Una volta che si entra nel cuore della riserva, emerge il carattere del delta del fiume Stella: un fitto reticolo d'acqua che attraversa un rigoglioso canneto e si apre verso la laguna. A bordo, conta questo equilibrio tra apporti dolci e salmastri, perché da qui dipende la stabilità dell'intero ecosistema delle Foci dello Stella.

Canal Novo occupa un ruolo preciso. È un'ex valle da pesca di 35 ettari, oggi palude salmastra con specchi d'acqua separati dalla marea da argini perimetrali; Canal Novo e il vicino canneto documentano una tipologia di valle da pesca un tempo presente lungo tutto il Nord Adriatico, oggi quasi scomparsa.

Un ecosistema unico nel sistema lagunare del Friuli

La riserva si inserisce in una zona lagunare fatta di bassi fondali, canali stretti e vegetazione acquatica indispensabile per la riproduzione di molte specie ittiche; in pratica, la struttura biologica della laguna di Marano dipende anche da questi rapporti tra acque, sedimenti e piante sommerse.

Per approfondire il sistema lagunare regionale, la riserva Foce Stella si collega idealmente ad altri ambienti del medesimo arco costiero. Lo stesso principio vale per le rotte nautiche e gli accessi locali: la lettura della morfologia, dei bassi fondali e dei canali resta essenziale anche consultando la guida agli approdi e porti della regione.

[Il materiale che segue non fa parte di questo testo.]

/-! ### withResv -/

@[simp] theorem State.withResv_pc (v : Option Word) : (s.withResv v).pc = s.pc := rfl
@[simp] theorem State.withResv_x (v : Option Word) : (s.withResv v).x = s.x := rfl
@[simp] theorem State.withResv_f (v : Option Word) : (s.withResv v).f = s.f := rfl
@[simp] theorem State.withResv_priv (v : Option Word) : (s.withResv v).priv = s.priv := rfl
@[simp] theorem State.withResv_csr (v : Option Word) : (s.withResv v).csr = s.csr := rfl
@[simp] theorem State.withResv_mcycle (v : Option Word) : (s.withResv v).mcycle = s.mcycle := rfl
@[simp] theorem State.withResv_mem (v : Option Word) : (s.withResv v).mem = s.mem := rfl
@[simp] theorem State.withResv_stale (v : Option Word) : (s.withResv v).stale = s.stale := rfl
@[simp] theorem State.withResv_eclic (v : Option Word) : (s.withResv v).eclic = s.eclic := rfl
@[simp] theorem State.withResv_timer (v : Option Word) : (s.withResv v).timer = s.timer := rfl
@[simp] theorem State.withResv_resv (v : Option Word) : (s.withResv v).resv = v := rfl
@[simp] theorem State.withResv_asleep (v : Option Word) : (s.withResv v).asleep = s.asleep := rfl
@[simp] theorem State.withResv_nmiPending (v : Option Word) : (s.withResv v).nmiPending = s.nmiPending := rfl
@[simp] theorem State.withResv_pendingFault (v : Option Word) : (s.withResv v).pendingFault = s.pendingFault := rfl
@[simp] theorem State.withResv_rxEvt (v : Option Word) : (s.withResv v).rxEvt = s.rxEvt := rfl
@[simp] theorem State.withResv_txEvt (v : Option Word) : (s.withResv v).txEvt = s.txEvt := rfl
@[simp] theorem State.withResv_eccOut (v : Option Word) : (s.withResv v).eccOut = s.eccOut := rfl
@[simp] theorem State.withResv_eccHits (v : Option Word) : (s.withResv v).eccHits = s.eccHits := rfl
@[simp] theorem State.withResv_inputs (v : Option Word) : (s.withResv v).inputs = s.inputs := rfl
@[simp] theorem State.withResv_free (v : Option Word) : (s.withResv v).free = s.free := rfl
@[simp] theorem State.withResv_cfg (v : Option Word) : (s.withResv v).cfg = s.cfg := rfl
@[simp] theorem State.withResv_getX (v : Option Word) (r : Reg) : (s.withResv v).getX r = s.getX r := rfl
@[simp] theorem State.withResv_getF (v : Option Word) (r : Reg) : (s.withResv v).getF r = s.getF r := rfl

/-! ### withAsleep -/

@[simp] theorem State.withAsleep_pc (v : Bool) : (s.withAsleep v).pc = s.pc := rfl
@[simp] theorem State.withAsleep_x (v : Bool) : (s.withAsleep v).x = s.x := rfl
@[simp] theorem State.withAsleep_f (v : Bool) : (s.withAsleep v).f = s.f := rfl
@[simp] theorem State.withAsleep_priv (v : Bool) : (s.withAsleep v).priv = s.priv := rfl
@[simp] theorem State.withAsleep_csr (v : Bool) : (s.withAsleep v).csr = s.csr := rfl
@[simp] theorem State.withAsleep_mcycle (v : Bool) : (s.withAsleep v).mcycle = s.mcycle := rfl
@[simp] theorem State.withAsleep_mem (v : Bool) : (s.withAsleep v).mem = s.mem := rfl
@[simp] theorem State.withAsleep_stale (v : Bool) : (s.withAsleep v).stale = s.stale := rfl
@[simp] theorem State.withAsleep_eclic (v : Bool) : (s.withAsleep v).eclic = s.eclic := rfl
@[simp] theorem State.withAsleep_timer (v : Bool) : (s.withAsleep v).timer = s.timer := rfl
@[simp] theorem State.withAsleep_resv (v : Bool) : (s.withAsleep v).resv = s.resv := rfl
@[simp] theorem State.withAsleep_asleep (v : Bool) : (s.withAsleep v).asleep = v := rfl
@[simp] theorem State.withAsleep_nmiPending (v : Bool) : (s.withAsleep v).nmiPending = s.nmiPending := rfl
@[simp] theorem State.withAsleep_pendingFault (v : Bool) : (s.withAsleep v).pendingFault = s.pendingFault := rfl
@[simp] theorem State.withAsleep_rxEvt (v : Bool) : (s.withAsleep v).rxEvt = s.rxEvt := rfl
@[simp] theorem State.withAsleep_txEvt (v : Bool) : (s.withAsleep v).txEvt = s.txEvt := rfl
@[simp] theorem State.withAsleep_eccOut (v : Bool) : (s.withAsleep v).eccOut = s.eccOut := rfl
@[simp] theorem State.withAsleep_eccHits (v : Bool) : (s.withAsleep v).eccHits = s.eccHits := rfl
@[simp] theorem State.withAsleep_inputs (v : Bool) : (s.withAsleep v).inputs = s.inputs := rfl
@[simp] theorem State.withAsleep_free (v : Bool) : (s.withAsleep v).free = s.free := rfl
@[simp] theorem State.withAsleep_cfg (v : Bool) : (s.withAsleep v).cfg = s.cfg := rfl
@[simp] theorem State.withAsleep_getX (v : Bool) (r : Reg) : (s.withAsleep v).getX r = s.getX r := rfl
@[simp] theorem State.withAsleep_getF (v : Bool) (r : Reg) : (s.withAsleep v).getF r = s.getF r := rfl

/-! ### withNmiPending -/

@[simp] theorem State.withNmiPending_pc (v : Bool) : (s.withNmiPending v).pc = s.pc := rfl
@[simp] theorem State.withNmiPending_x (v : Bool) : (s.withNmiPending v).x = s.x := rfl
@[simp] theorem State.withNmiPending_f (v : Bool) : (s.withNmiPending v).f = s.f := rfl
@[simp] theorem State.withNmiPending_priv (v : Bool) : (s.withNmiPending v).priv = s.priv := rfl
@[simp] theorem State.withNmiPending_csr (v : Bool) : (s.withNmiPending v).csr = s.csr := rfl
@[simp] theorem State.withNmiPending_mcycle (v : Bool) : (s.withNmiPending v).mcycle = s.mcycle := rfl
@[simp] theorem State.withNmiPending_mem (v : Bool) : (s.withNmiPending v).mem = s.mem := rfl
@[simp] theorem State.withNmiPending_stale (v : Bool) : (s.withNmiPending v).stale = s.stale := rfl
@[simp] theorem State.withNmiPending_eclic (v : Bool) : (s.withNmiPending v).eclic = s.eclic := rfl
@[simp] theorem State.withNmiPending_timer (v : Bool) : (s.withNmiPending v).timer = s.timer := rfl
@[simp] theorem State.withNmiPending_resv (v : Bool) : (s.withNmiPending v).resv = s.resv := rfl
@[simp] theorem State.withNmiPending_asleep (v : Bool) : (s.withNmiPending v).asleep = s.asleep := rfl
@[simp] theorem State.withNmiPending_nmiPending (v : Bool) : (s.withNmiPending v).nmiPending = v := rfl
@[simp] theorem State.withNmiPending_pendingFault (v : Bool) : (s.withNmiPending v).pendingFault = s.pendingFault := rfl
@[simp] theorem State.withNmiPending_rxEvt (v : Bool) : (s.withNmiPending v).rxEvt = s.rxEvt := rfl
@[simp] theorem State.withNmiPending_txEvt (v : Bool) : (s.withNmiPending v).txEvt = s.txEvt := rfl
@[simp] theorem State.withNmiPending_eccOut (v : Bool) : (s.withNmiPending v).eccOut = s.eccOut := rfl
@[simp] theorem State.withNmiPending_eccHits (v : Bool) : (s.withNmiPending v).eccHits = s.eccHits := rfl
@[simp] theorem State.withNmiPending_inputs (v : Bool) : (s.withNmiPending v).inputs = s.inputs := rfl
@[simp] theorem State.withNmiPending_free (v : Bool) : (s.withNmiPending v).free = s.free := rfl
@[simp] theorem State.withNmiPending_cfg (v : Bool) : (s.withNmiPending v).cfg = s.cfg := rfl
@[simp] theorem State.withNmiPending_getX (v : Bool) (r : Reg) : (s.withNmiPending v).getX r = s.getX r := rfl
@[simp] theorem State.withNmiPending_getF (v : Bool) (r : Reg) : (s.withNmiPending v).getF r = s.getF r := rfl

/-! ### withPendingFault -/

@[simp] theorem State.withPendingFault_pc (v : Option Exc) : (s.withPendingFault v).pc = s.pc := rfl
@[simp] theorem State.withPendingFault_x (v : Option Exc) : (s.withPendingFault v).x = s.x := rfl
@[simp] theorem State.withPendingFault_f (v : Option Exc) : (s.withPendingFault v).f = s.f := rfl
@[simp] theorem State.withPendingFault_priv (v : Option Exc) : (s.withPendingFault v).priv = s.priv := rfl
@[simp] theorem State.withPendingFault_csr (v : Option Exc) : (s.withPendingFault v).csr = s.csr := rfl
@[simp] theorem State.withPendingFault_mcycle (v : Option Exc) : (s.withPendingFault v).mcycle = s.mcycle := rfl
@[simp] theorem State.withPendingFault_mem (v : Option Exc) : (s.withPendingFault v).mem = s.mem := rfl
@[simp] theorem State.withPendingFault_stale (v : Option Exc) : (s.withPendingFault v).stale = s.stale := rfl
@[simp] theorem State.withPendingFault_eclic (v : Option Exc) : (s.withPendingFault v).eclic = s.eclic := rfl
@[simp] theorem State.withPendingFault_timer (v : Option Exc) : (s.withPendingFault v).timer = s.timer := rfl
@[simp] theorem State.withPendingFault_resv (v : Option Exc) : (s.withPendingFault v).resv = s.resv := rfl
@[simp] theorem State.withPendingFault_asleep (v : Option Exc) : (s.withPendingFault v).asleep = s.asleep := rfl
@[simp] theorem State.withPendingFault_nmiPending (v : Option Exc) : (s.withPendingFault v).nmiPending = s.nmiPending := rfl
@[simp] theorem State.withPendingFault_pendingFault (v : Option Exc) : (s.withPendingFault v).pendingFault = v := rfl
@[simp] theorem State.withPendingFault_rxEvt (v : Option Exc) : (s.withPendingFault v).rxEvt = s.rxEvt := rfl
@[simp] theorem State.withPendingFault_txEvt (v : Option Exc) : (s.withPendingFault v).txEvt = s.txEvt := rfl
@[simp] theorem State.withPendingFault_eccOut (v : Option Exc) : (s.withPendingFault v).eccOut = s.eccOut := rfl
@[simp] theorem State.withPendingFault_eccHits (v : Option Exc) : (s.withPendingFault v).eccHits = s.eccHits := rfl
@[simp] theorem State.withPendingFault_inputs (v : Option Exc) : (s.withPendingFault v).inputs = s.inputs := rfl
@[simp] theorem State.withPendingFault_free (v : Option Exc) : (s.withPendingFault v).free = s.free := rfl
@[simp] theorem State.withPendingFault_cfg (v : Option Exc) : (s.withPendingFault v).cfg = s.cfg := rfl
@[simp] theorem State.withPendingFault_getX (v : Option Exc) (r : Reg) : (s.withPendingFault v).getX r = s.getX r := rfl
@[simp] theorem State.withPendingFault_getF (v : Option Exc) (r : Reg) : (s.withPendingFault v).getF r = s.getF r := rfl

/-! ### withRxEvt -/

@[simp] theorem State.withRxEvt_pc (v : Bool) : (s.withRxEvt v).pc = s.pc := rfl
@[simp] theorem State.withRxEvt_x (v : Bool) : (s.withRxEvt v).x = s.x := rfl
@[simp] theorem State.withRxEvt_f (v : Bool) : (s.withRxEvt v).f = s.f := rfl
@[simp] theorem State.withRxEvt_priv (v : Bool) : (s.withRxEvt v).priv = s.priv := rfl
@[simp] theorem State.withRxEvt_csr (v : Bool) : (s.withRxEvt v).csr = s.csr := rfl
@[simp] theorem State.withRxEvt_mcycle (v : Bool) : (s.withRxEvt v).mcycle = s.mcycle := rfl
@[simp] theorem State.withRxEvt_mem (v : Bool) : (s.withRxEvt v).mem = s.mem := rfl
@[simp] theorem State.withRxEvt_stale (v : Bool) : (s.withRxEvt v).stale = s.stale := rfl
@[simp] theorem State.withRxEvt_eclic (v : Bool) : (s.withRxEvt v).eclic = s.eclic := rfl
@[simp] theorem State.withRxEvt_timer (v : Bool) : (s.withRxEvt v).timer = s.timer := rfl
@[simp] theorem State.withRxEvt_resv (v : Bool) : (s.withRxEvt v).resv = s.resv := rfl
@[simp] theorem State.withRxEvt_asleep (v : Bool) : (s.withRxEvt v).asleep = s.asleep := rfl
@[simp] theorem State.withRxEvt_nmiPending (v : Bool) : (s.withRxEvt v).nmiPending = s.nmiPending := rfl
@[simp] theorem State.withRxEvt_pendingFault (v : Bool) : (s.withRxEvt v).pendingFault = s.pendingFault := rfl
@[simp] theorem State.withRxEvt_rxEvt (v : Bool) : (s.withRxEvt v).rxEvt = v := rfl
@[simp] theorem State.withRxEvt_txEvt (v : Bool) : (s.withRxEvt v).txEvt = s.txEvt := rfl
@[simp] theorem State.withRxEvt_eccOut (v : Bool) : (s.withRxEvt v).eccOut = s.eccOut := rfl
@[simp] theorem State.withRxEvt_eccHits (v : Bool) : (s.withRxEvt v).eccHits = s.eccHits := rfl
@[simp] theorem State.withRxEvt_inputs (v : Bool) : (s.withRxEvt v).inputs = s.inputs := rfl
@[simp] theorem State.withRxEvt_free (v : Bool) : (s.withRxEvt v).free = s.free := rfl
@[simp] theorem State.withRxEvt_cfg (v : Bool) : (s.withRxEvt v).cfg = s.cfg := rfl
@[simp] theorem State.withRxEvt_getX (v : Bool) (r : Reg) : (s.withRxEvt v).getX r = s.getX r := rfl
@[simp] theorem State.withRxEvt_getF (v : Bool) (r : Reg) : (s.withRxEvt v).getF r = s.getF r := rfl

Birdwatching alle Foci dello Stella: le specie da osservare

La riserva naturale delle Foci dello Stella è uno dei riferimenti più solidi dell’Adriatico settentrionale per l’osservazione dell’avifauna. In questa zona lagunare, la presenza di acque salmastre, ambienti aperti, canali e canneti crea condizioni favorevoli per specie nidificanti, stanziali e migratrici durante tutto l’anno.

Specie nidificanti tra canneto e acque aperte

Tra le specie simbolo delle Foci dello Stella figurano il falco di palude e l’airone rosso: la differenza si gioca su habitat e comportamento, ma entrambe trovano qui condizioni adatte alla nidificazione.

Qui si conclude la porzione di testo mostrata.